(Collected data)
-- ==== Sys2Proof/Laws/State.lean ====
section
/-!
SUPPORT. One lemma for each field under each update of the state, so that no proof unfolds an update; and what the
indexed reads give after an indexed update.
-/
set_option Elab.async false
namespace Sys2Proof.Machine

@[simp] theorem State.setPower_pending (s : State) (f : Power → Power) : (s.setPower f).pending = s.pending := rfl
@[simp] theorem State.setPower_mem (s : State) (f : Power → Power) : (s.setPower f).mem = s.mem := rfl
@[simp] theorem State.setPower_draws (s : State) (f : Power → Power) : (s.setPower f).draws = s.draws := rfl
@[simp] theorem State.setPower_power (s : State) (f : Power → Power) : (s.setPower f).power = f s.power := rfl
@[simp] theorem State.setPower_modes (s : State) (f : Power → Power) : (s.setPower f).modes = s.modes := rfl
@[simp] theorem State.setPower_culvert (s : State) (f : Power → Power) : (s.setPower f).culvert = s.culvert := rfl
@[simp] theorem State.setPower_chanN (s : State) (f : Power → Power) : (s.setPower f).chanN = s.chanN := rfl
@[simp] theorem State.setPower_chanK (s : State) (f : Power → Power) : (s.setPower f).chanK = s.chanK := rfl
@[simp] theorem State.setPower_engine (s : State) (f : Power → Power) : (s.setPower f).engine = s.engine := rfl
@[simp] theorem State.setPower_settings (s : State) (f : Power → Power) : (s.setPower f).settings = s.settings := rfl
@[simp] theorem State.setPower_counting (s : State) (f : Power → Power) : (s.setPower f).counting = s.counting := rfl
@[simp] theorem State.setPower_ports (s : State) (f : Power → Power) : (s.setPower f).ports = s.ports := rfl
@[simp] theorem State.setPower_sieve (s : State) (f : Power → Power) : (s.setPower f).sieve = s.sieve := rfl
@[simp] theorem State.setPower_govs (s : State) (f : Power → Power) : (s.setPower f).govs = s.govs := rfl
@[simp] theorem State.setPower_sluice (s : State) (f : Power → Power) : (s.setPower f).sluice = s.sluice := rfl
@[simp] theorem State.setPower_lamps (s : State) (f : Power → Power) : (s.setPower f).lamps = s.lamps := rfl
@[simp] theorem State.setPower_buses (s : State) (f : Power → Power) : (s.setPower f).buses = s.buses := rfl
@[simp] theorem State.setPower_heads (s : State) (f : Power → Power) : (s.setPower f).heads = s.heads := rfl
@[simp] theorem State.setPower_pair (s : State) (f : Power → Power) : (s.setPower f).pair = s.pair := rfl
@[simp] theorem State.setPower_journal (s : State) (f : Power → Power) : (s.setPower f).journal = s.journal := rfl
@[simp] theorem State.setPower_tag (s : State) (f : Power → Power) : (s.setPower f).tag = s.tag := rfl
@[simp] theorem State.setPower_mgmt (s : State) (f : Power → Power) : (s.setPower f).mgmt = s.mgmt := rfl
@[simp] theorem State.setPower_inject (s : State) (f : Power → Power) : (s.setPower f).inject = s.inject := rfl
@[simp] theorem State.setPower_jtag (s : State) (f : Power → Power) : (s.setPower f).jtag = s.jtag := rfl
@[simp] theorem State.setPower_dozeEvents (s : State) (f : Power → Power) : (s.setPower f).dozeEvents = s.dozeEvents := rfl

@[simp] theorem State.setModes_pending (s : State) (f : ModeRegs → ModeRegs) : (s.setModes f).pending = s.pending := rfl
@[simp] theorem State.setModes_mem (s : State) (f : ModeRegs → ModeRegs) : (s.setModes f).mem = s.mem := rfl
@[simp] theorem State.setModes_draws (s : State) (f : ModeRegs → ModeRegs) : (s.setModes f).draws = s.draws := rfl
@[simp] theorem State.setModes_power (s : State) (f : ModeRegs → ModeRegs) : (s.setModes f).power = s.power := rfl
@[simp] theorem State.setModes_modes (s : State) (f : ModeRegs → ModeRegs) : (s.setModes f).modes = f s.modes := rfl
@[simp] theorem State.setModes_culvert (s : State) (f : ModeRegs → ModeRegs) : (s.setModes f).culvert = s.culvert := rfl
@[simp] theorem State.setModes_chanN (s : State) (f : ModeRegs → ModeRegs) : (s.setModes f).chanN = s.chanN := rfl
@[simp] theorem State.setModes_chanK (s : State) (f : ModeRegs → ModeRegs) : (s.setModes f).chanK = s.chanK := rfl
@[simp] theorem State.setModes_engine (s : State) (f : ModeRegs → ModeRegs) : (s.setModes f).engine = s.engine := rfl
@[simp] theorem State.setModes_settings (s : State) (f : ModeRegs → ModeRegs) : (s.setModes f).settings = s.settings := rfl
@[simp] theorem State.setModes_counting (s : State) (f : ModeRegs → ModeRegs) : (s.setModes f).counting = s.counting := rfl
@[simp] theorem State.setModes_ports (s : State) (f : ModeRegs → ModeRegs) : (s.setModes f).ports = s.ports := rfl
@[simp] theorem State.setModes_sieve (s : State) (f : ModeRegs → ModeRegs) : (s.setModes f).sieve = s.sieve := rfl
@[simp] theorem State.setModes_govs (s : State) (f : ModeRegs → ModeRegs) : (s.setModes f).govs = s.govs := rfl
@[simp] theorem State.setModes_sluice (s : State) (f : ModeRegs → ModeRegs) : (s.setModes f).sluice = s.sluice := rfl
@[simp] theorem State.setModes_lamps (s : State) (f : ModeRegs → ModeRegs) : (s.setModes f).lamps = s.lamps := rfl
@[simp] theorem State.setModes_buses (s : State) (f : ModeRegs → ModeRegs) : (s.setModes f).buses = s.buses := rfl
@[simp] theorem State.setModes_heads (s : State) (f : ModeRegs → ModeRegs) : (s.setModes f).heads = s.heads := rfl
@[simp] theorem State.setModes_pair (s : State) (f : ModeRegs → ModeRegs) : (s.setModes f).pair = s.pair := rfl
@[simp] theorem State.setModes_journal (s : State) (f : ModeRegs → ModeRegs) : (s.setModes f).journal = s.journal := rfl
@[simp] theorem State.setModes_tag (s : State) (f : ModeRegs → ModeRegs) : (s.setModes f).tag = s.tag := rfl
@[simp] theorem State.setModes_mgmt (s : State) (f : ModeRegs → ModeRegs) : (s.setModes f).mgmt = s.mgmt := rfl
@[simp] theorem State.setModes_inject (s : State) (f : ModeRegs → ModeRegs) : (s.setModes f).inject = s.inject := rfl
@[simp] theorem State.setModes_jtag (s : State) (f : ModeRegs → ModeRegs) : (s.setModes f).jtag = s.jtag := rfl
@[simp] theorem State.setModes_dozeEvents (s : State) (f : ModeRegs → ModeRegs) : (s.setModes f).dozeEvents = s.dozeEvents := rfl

==

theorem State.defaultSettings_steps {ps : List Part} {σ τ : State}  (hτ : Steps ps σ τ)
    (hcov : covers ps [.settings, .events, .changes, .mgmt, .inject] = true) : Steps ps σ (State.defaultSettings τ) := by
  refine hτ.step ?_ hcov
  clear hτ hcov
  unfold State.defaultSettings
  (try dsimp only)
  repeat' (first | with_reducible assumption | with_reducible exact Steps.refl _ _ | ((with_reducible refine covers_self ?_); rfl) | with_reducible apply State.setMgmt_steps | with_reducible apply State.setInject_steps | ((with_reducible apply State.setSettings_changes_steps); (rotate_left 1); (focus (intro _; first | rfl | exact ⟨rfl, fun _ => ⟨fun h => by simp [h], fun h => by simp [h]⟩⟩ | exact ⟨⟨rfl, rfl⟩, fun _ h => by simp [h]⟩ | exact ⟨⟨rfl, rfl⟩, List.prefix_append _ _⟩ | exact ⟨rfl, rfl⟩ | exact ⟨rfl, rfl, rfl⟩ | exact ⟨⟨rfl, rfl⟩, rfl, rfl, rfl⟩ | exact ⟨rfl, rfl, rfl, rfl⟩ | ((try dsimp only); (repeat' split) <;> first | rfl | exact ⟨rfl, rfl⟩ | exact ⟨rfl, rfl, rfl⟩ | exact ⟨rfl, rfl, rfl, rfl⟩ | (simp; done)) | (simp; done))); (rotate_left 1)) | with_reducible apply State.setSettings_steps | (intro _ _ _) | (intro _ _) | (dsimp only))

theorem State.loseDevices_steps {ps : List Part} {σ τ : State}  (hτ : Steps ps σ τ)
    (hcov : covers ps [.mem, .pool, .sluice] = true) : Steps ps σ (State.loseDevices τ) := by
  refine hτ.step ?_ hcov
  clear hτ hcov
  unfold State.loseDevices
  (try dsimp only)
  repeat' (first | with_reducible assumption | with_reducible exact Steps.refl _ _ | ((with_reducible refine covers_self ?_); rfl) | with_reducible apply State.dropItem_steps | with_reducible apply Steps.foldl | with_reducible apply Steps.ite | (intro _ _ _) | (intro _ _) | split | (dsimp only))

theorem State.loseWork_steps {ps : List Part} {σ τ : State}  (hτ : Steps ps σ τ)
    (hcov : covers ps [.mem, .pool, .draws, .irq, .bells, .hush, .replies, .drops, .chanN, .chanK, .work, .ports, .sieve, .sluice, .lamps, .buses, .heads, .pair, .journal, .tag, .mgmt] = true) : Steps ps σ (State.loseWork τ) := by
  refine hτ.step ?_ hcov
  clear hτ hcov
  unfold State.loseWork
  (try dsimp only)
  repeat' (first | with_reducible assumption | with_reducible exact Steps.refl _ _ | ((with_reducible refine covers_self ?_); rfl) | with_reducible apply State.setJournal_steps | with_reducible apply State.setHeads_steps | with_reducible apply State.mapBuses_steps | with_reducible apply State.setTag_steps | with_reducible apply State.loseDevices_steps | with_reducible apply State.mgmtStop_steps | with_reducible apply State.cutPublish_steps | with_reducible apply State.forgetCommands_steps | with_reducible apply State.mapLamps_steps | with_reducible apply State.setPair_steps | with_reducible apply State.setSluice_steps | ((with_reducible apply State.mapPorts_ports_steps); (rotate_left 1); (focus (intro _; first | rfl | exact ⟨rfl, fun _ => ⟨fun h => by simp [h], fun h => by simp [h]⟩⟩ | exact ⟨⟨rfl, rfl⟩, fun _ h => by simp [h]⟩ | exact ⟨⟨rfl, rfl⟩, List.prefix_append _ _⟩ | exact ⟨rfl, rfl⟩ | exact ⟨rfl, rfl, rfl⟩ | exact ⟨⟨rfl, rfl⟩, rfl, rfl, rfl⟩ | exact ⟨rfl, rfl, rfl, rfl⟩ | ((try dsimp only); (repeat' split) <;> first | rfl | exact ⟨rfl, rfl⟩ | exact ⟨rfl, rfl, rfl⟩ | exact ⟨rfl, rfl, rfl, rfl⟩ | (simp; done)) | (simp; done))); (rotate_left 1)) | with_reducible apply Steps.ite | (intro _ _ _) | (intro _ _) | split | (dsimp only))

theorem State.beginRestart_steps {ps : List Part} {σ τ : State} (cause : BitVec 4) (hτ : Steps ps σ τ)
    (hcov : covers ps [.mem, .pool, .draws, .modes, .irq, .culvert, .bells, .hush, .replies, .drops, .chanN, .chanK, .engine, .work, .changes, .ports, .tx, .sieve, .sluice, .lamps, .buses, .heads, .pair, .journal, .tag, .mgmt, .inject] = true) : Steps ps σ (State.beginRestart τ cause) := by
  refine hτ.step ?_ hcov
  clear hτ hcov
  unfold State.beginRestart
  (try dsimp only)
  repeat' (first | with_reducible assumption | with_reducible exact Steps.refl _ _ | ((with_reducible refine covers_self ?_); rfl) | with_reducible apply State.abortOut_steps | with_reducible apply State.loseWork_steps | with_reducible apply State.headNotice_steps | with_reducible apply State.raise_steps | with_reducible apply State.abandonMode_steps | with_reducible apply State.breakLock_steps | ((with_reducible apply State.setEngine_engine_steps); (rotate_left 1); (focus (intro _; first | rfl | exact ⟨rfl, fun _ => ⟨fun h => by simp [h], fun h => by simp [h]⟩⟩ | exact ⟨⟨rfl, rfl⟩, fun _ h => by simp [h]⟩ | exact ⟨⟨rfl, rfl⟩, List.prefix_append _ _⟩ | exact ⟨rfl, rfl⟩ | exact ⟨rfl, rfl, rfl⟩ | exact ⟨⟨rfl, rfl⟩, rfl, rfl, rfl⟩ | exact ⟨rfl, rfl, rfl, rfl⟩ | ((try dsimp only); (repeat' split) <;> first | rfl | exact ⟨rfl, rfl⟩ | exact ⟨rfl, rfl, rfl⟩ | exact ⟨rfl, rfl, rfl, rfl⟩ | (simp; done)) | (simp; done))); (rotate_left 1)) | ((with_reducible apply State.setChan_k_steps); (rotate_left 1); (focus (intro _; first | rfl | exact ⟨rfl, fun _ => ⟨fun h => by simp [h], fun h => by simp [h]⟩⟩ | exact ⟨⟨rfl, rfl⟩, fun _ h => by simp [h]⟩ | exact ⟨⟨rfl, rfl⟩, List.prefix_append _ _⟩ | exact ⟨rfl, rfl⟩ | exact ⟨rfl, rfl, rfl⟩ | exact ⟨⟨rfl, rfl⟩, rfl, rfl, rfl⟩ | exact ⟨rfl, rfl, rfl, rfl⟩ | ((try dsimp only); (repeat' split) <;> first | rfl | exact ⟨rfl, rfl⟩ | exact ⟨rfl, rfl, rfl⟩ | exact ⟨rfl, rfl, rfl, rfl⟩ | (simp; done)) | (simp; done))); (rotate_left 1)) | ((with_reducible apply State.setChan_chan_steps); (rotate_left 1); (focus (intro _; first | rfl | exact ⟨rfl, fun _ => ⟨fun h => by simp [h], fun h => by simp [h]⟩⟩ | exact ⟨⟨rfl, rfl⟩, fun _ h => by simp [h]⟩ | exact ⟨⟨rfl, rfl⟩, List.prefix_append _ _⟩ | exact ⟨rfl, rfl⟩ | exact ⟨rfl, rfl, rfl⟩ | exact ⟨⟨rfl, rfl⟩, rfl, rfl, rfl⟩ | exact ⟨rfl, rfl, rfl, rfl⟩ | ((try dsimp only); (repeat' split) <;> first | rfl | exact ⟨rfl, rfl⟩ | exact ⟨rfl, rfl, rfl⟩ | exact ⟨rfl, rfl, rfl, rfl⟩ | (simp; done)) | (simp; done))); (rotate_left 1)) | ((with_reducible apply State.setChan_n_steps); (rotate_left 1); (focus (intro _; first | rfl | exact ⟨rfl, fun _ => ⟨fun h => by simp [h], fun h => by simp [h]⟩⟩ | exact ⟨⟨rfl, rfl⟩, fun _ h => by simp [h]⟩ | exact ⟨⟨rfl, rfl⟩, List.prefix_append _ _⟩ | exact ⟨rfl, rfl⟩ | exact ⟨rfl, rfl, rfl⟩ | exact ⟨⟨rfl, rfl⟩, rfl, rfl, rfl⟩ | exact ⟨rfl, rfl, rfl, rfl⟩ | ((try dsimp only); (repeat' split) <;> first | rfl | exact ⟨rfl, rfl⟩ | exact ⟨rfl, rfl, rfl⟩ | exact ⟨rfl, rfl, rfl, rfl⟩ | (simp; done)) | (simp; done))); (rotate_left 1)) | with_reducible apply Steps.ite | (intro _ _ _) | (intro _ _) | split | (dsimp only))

What is being asked
Among the entries, work out how many lines include the word "sieve". Answer with that number only.

Result of this exercise
4